What is expected: Lines from the top of the entries down to the line with "unfold writeMonBlock" must be set down exactly as they stand, with both ends retained.

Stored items
□ □ □

theorem writeNonce_shaped (s : State) (i : Nat) (v : BitVec 64) (hM : WellShaped s) : WellShaped (writeNonce s i v) := hM

theorem writeThr_shaped (s : State) (n : Nat) (v : BitVec 64) (hM : WellShaped s) : WellShaped (writeThr s n v) := hM

theorem writeWindow_shaped (s : State) (n : Nat) (v : BitVec 64) (hM : WellShaped s) : WellShaped (writeWindow s n v) := by
  unfold writeWindow
  repeat' first
    | with_reducible assumption | with_reducible apply modCtx_shaped | with_reducible apply writeCtxReg_shaped | (intro _)
    | exact ⟨rfl, .inl rfl, rfl, rfl, id, id⟩ | exact ⟨rfl, rfl, rfl, rfl⟩ | rfl | split | dsimp only | assumption
    | with_reducible refine ap_shaped ?_

theorem writeMonBlock_shaped (s : State) (off : Nat) (v : BitVec 32) (hM : WellShaped s) : WellShaped (writeMonBlock s off v) := by
  unfold writeMonBlock
  repeat' first
    | with_reducible assumption | with_reducible apply modMon_shaped | (intro _) | exact ⟨rfl, .inl rfl, rfl, rfl, id, id⟩
    | exact ⟨rfl, rfl, rfl, rfl⟩ | rfl | split | dsimp only | assumption

/-! Sections -/

theorem readFrame_shape (uid ctx grid gidx vc now : Nat) (b : List Byte) :
    (readFrame uid ctx grid gidx vc now b).uid = uid ∧ (readFrame uid ctx grid gidx vc now b).resident = false ∧
    (readFrame uid ctx grid gidx vc now b).slots.length = 64 ∧ (readFrame uid ctx grid gidx vc now b).xs.length = 8 :=
  ⟨rfl, rfl, (List.length_map _).trans List.length_range, (List.length_map _).trans List.length_range⟩


/-! Image -/

theorem predTable_shaped (s : State) (c : Ctx) (hM : WellShaped s) : WellShaped (predTable s c).1 := by
  unfold predTable
  repeat' first
    | with_reducible assumption | with_reducible apply peekRange_shaped | with_reducible refine fst_shaped (by assumption) ?_ | (intro _)
    | exact ⟨rfl, .inl rfl, rfl, rfl, id, id⟩ | exact ⟨rfl, rfl, rfl, rfl⟩ | rfl | split | dsimp only | assumption

theorem putRange_shaped (c : Ctx) : ∀ (k : Nat) (s : State) (va : Nat) (bs : List Byte), WellShaped s → WellShaped (putRange c k s va bs).1
  | 0, _, _, _, h => h
  | k + 1, s, va, bs, h => by
    have h1 := hubTranslate_shaped s c va ⟨false, true, none, false⟩ true h
    unfold putRange
    split
    · exact h
    · dsimp only
      split
      · rename_i e; rw [e] at h1; exact h1
      · rename_i e; rw [e] at h1; exact putRange_shaped c k _ _ _ (hubWrite_shaped _ _ _ h1)

theorem saveImage_shaped (s : State) (ctx tctx va : Nat) (hM : WellShaped s) : WellShaped (saveImage s ctx tctx va).1 := by
  unfold saveImage
  repeat' first
    | with_reducible assumption | with_reducible apply setPhase_shaped | with_reducible apply predTable_shaped | with_reducible apply putRange_shaped
    | with_reducible refine fst_shaped (by assumption) ?_ | (intro _) | exact ⟨rfl, .inl rfl, rfl, rfl, id, id⟩ | exact ⟨rfl, rfl, rfl, rfl⟩ | rfl
    | split | dsimp only | assumption

theorem readObjs_shaped (c : Ctx) : ∀ (l : List (List Byte)) (s : State), WellShaped s → WellShaped (readObjs c l s).1
  | [], _, h => h
  | e :: r, s, h => by
    have h1 := readObject_shaped s c (fieldAt e 8 8) h
    unfold readObjs
    split
    · rename_i q; rw [q] at h1; exact readObjs_shaped c r _ h1
    · rename_i q; rw [q] at h1; exact h1

theorem sizePark_keeps (s : State) (t : Thread) : ThreadKeeps t (sizePark s t) := by
  unfold sizePark
  split
  · split
    · exact ⟨rfl, .inl rfl, rfl, rfl, id, id⟩
    · exact .refl t
  · exact .refl t

/-- The threads that a group's record holds: new numbers, none resident. -/
theorem readThreads_shaped (s : State) (ctx grid gidx vc now n m : Nat) (l : List (List Byte)) (hm : n ≤ m) :
    ThreadsShaped ((((List.range n).zip l).map fun p => (sizePark s (readFrame (s.nextId + p.1) ctx grid gidx vc now p.2), p.2)).map (·.1)) (s.nextId + m) ∧
    ∀ t ∈ (((List.range n).zip l).map fun p => (sizePark s (readFrame (s.nextId + p.1) ctx grid gidx vc now p.2), p.2)).map (·.1),
      s.nextId ≤ t.uid ∧ t.resident = false := by
  have hk : ∀ (p : Nat × List Byte), (sizePark s (readFrame (s.nextId + p.1) ctx grid gidx vc now p.2)).uid = s.nextId + p.1 ∧
      (sizePark s (readFrame (s.nextId + p.1) ctx grid gidx vc now p.2)).resident = false ∧
      (sizePark s (readFrame (s.nextId + p.1) ctx grid gidx vc now p.2)).slots.length = 64 ∧
      (sizePark s (readFrame (s.nextId + p.1) ctx grid gidx vc now p.2)).xs.length = 8 := by
    intro p
    have h := sizePark_keeps s (readFrame (s.nextId + p.1) ctx grid gidx vc now p.2)
    have r := readFrame_shape (s.nextId + p.1) ctx grid gidx vc now p.2
    exact ⟨h.1.trans r.1, h.2.1.elim (fun e => e.trans r.2.1) id, h.2.2.2.2.1 r.2.2.1, h.2.2.2.2.2 r.2.2.2⟩
  rw [List.map_map]
  refine ⟨⟨?_, ?_, ?_⟩, ?_⟩
  · have h1 := List.nodup_range.sublist (zip_fst_sublist (List.range n) l)
    unfold List.Nodup at h1 ⊢
    rw [List.pairwise_map] at h1
    rw [List.pairwise_map, List.pairwise_map]
    exact h1.imp fun {a b} h e => h (by
      have e1 := (hk a).1; have e2 := (hk b).1
      simp only [Function.comp] at e
      omega)
  · rw [frames_pairwise, List.pairwise_map]
    exact List.pairwise_of_forall fun a b ha => by
      simp only [Function.comp, (hk a).2.1] at ha
      cases ha
  · intro t ht
    obtain ⟨p, hp, rfl⟩ := List.mem_map.mp ht
    have hr := List.mem_range.mp ((zip_fst_sublist _ _).subset (List.mem_map_of_mem (f := Prod.fst) hp))
    refine ⟨?_, (hk p).2.2⟩
    have e1 := (hk p).1
    show (sizePark s (readFrame (s.nextId + p.1) ctx grid gidx vc now p.2)).uid < _
    omega
  · intro t ht
    obtain ⟨p, hp, rfl⟩ := List.mem_map.mp ht
    refine ⟨?_, (hk p).2.1⟩
    have e1 := (hk p).1
    show _ ≤ (sizePark s (readFrame (s.nextId + p.1) ctx grid gidx vc now p.2)).uid
    omega

theorem readGroup_shaped (s : State) (rb : Rebuild) (k : Nat) (b : List Byte) (hM : WellShaped s) : WellShaped (readGroup s rb k b) := by
  unfold readGroup
  dsimp only
  refine ⟨?_, ⟨hM.2.1.1, fun e he => ?_⟩, hM.2.2.1, hM.2.2.2.1, ?_⟩
  · have h := readThreads_shaped s rb.ctx (rb.gids.getD (fieldAt b (0x10 - 16) 4) 0) (fieldAt b (0x18 - 16) 8)
      (16 * (fieldAt b (0x20 - 16) 1 % 8) + fieldAt b (0x21 - 16) 1 % 16) (watchNow s rb.ctx) (fieldAt b (0x24 - 16) 4)
      (fieldAt b (0x24 - 16) 4 + fieldAt b (0x2B - 16) 1 + fieldAt b (0x2C - 16) 1) (entries 384 (fieldAt b (0x24 - 16) 4) (b.drop 0x70)) (by omega)
    have hn : s.nextId + fieldAt b (0x24 - 16) 4 + fieldAt b (0x2B - 16) 1 + fieldAt b (0x2C - 16) 1 =
        s.nextId + (fieldAt b (0x24 - 16) 4 + fieldAt b (0x2B - 16) 1 + fieldAt b (0x2C - 16) 1) := by omega
    dsimp only
    rw [hn]
    exact hM.1.append h.1 (Nat.le_add_right _ _) (fun t ht => (h.2 t ht).1) fun t _ u hu _ hr => by rw [(h.2 u hu).2] at hr; cases hr
  · have := hM.2.1.2 e he
    dsimp only
    omega
  · intro x hx
    rcases List.mem_append.mp hx with hx | hx
    · exact hM.2.2.2.2 x hx
    · rw [List.mem_singleton.mp hx]; exact (List.length_map _).trans List.length_range


theorem placeGroup_shaped (s : State) (gr : Group) (hM : WellShaped s) : WellShaped (placeGroup s gr) := by
  unfold placeGroup
  split
  · split
    · exact modGroup_shaped _ _ _ _ (fun _ => rfl) (freeDugout_shaped _ _ hM)
    · split
      · exact restoreTo_shaped _ _ _ _ hM
      · dsimp only
        refine hub_shaped ?_
        split
        · exact hubWrite_shaped _ _ _ hM
        · exact hM
  · exact hM


theorem restoreGroup_shaped (rb : Rebuild) (s : State) (b : List Byte) (hM : WellShaped s) : WellShaped (restoreGroup rb s b) := by
  unfold restoreGroup
  repeat' first
    | with_reducible assumption | with_reducible apply readGroup_shaped | with_reducible apply placeGroup_shaped | (intro _)
    | exact ⟨rfl, .inl rfl, rfl, rfl, id, id⟩ | exact ⟨rfl, rfl, rfl, rfl⟩ | rfl | split | dsimp only | assumption

theorem rebuild_shaped (s : State) (t : Ctx) (secs : List Sec) (c1 : Ctx) (objs : List Obj) (hM : WellShaped s) : WellShaped (rebuild s t secs c1 objs) := by
  unfold rebuild
  dsimp only
  refine foldl_shaped (fun s x h => restoreGroup_shaped _ _ _ h) _ _ (foldl_shaped (fun s x h => grids_shaped (nextId_shaped 1 h)) _ _ ?_)
  exact putRange_shaped _ _ _ _ _ (modCtx_shaped _ _ _ hM)


theorem loadImage_shaped (s : State) (ctx tctx va : Nat) (hM : WellShaped s) : WellShaped (loadImage s ctx tctx va).1 := by
  unfold loadImage
  repeat' first
    | with_reducible assumption | with_reducible apply peekRange_shaped | with_reducible apply readObjs_shaped | with_reducible apply rebuild_shaped
    | with_reducible apply foldl_shaped | with_reducible apply foldlPair_shaped | with_reducible refine fst_shaped (by assumption) ?_ | (intro _)
    | exact ⟨rfl, .inl rfl, rfl, rfl, id, id⟩ | exact ⟨rfl, rfl, rfl, rfl⟩ | rfl | split | dsimp only | assumption

/-! Run -/

theorem badWord_shaped (s : State) (vc frame idx code : Nat) (hM : WellShaped s) : WellShaped (badWord s vc frame idx code) := by
  unfold badWord
  repeat' first
    | with_reducible assumption | with_reducible apply takeFault_shaped | (intro _) | exact ⟨rfl, .inl rfl, rfl, rfl, id, id⟩
    | exact ⟨rfl, rfl, rfl, rfl⟩ | rfl | split | dsimp only | assumption

theorem flushed_shaped (o : Out) (h : OutShaped o) : OutShaped (flushed o) := by
  unfold flushed
  split
  · exact .of_next (flushStalls_shaped _ (h.next _ rfl))
  · exact h

theorem answerTo_shaped (s : State) (r : PeerReply) (hM : WellShaped s) : WellShaped (answerTo s r) := by
  unfold answerTo
  repeat' first
    | with_reducible assumption | (intro _) | exact ⟨rfl, .inl rfl, rfl, rfl, id, id⟩ | exact ⟨rfl, rfl, rfl, rfl⟩ | rfl | split | dsimp only
    | assumption

theorem clockLimits_shaped (s : State) (region floor ceil : Nat) (hM : WellShaped s) : WellShaped (clockLimits s region floor ceil) := by
  unfold clockLimits
  repeat' first
    | with_reducible assumption | (intro _) | exact ⟨rfl, .inl rfl, rfl, rfl, id, id⟩ | exact ⟨rfl, rfl, rfl, rfl⟩ | rfl | split | dsimp only
    | assumption

theorem countFlits_shaped (s : State) (n : Nat) (resent : Bool) (hM : WellShaped s) : WellShaped (countFlits s n resent) := hM

end Sys2Proof.Machine
end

□ □ □

Answer to the problem:
theorem writeNonce_shaped (s : State) (i : Nat) (v : BitVec 64) (hM : WellShaped s) : WellShaped (writeNonce s i v) := hM

theorem writeThr_shaped (s : State) (n : Nat) (v : BitVec 64) (hM : WellShaped s) : WellShaped (writeThr s n v) := hM

theorem writeWindow_shaped (s : State) (n : Nat) (v : BitVec 64) (hM : WellShaped s) : WellShaped (writeWindow s n v) := by
  unfold writeWindow
  repeat' first
    | with_reducible assumption | with_reducible apply modCtx_shaped | with_reducible apply writeCtxReg_shaped | (intro _)
    | exact ⟨rfl, .inl rfl, rfl, rfl, id, id⟩ | exact ⟨rfl, rfl, rfl, rfl⟩ | rfl | split | dsimp only | assumption
    | with_reducible refine ap_shaped ?_

theorem writeMonBlock_shaped (s : State) (off : Nat) (v : BitVec 32) (hM : WellShaped s) : WellShaped (writeMonBlock s off v) := by
  unfold writeMonBlock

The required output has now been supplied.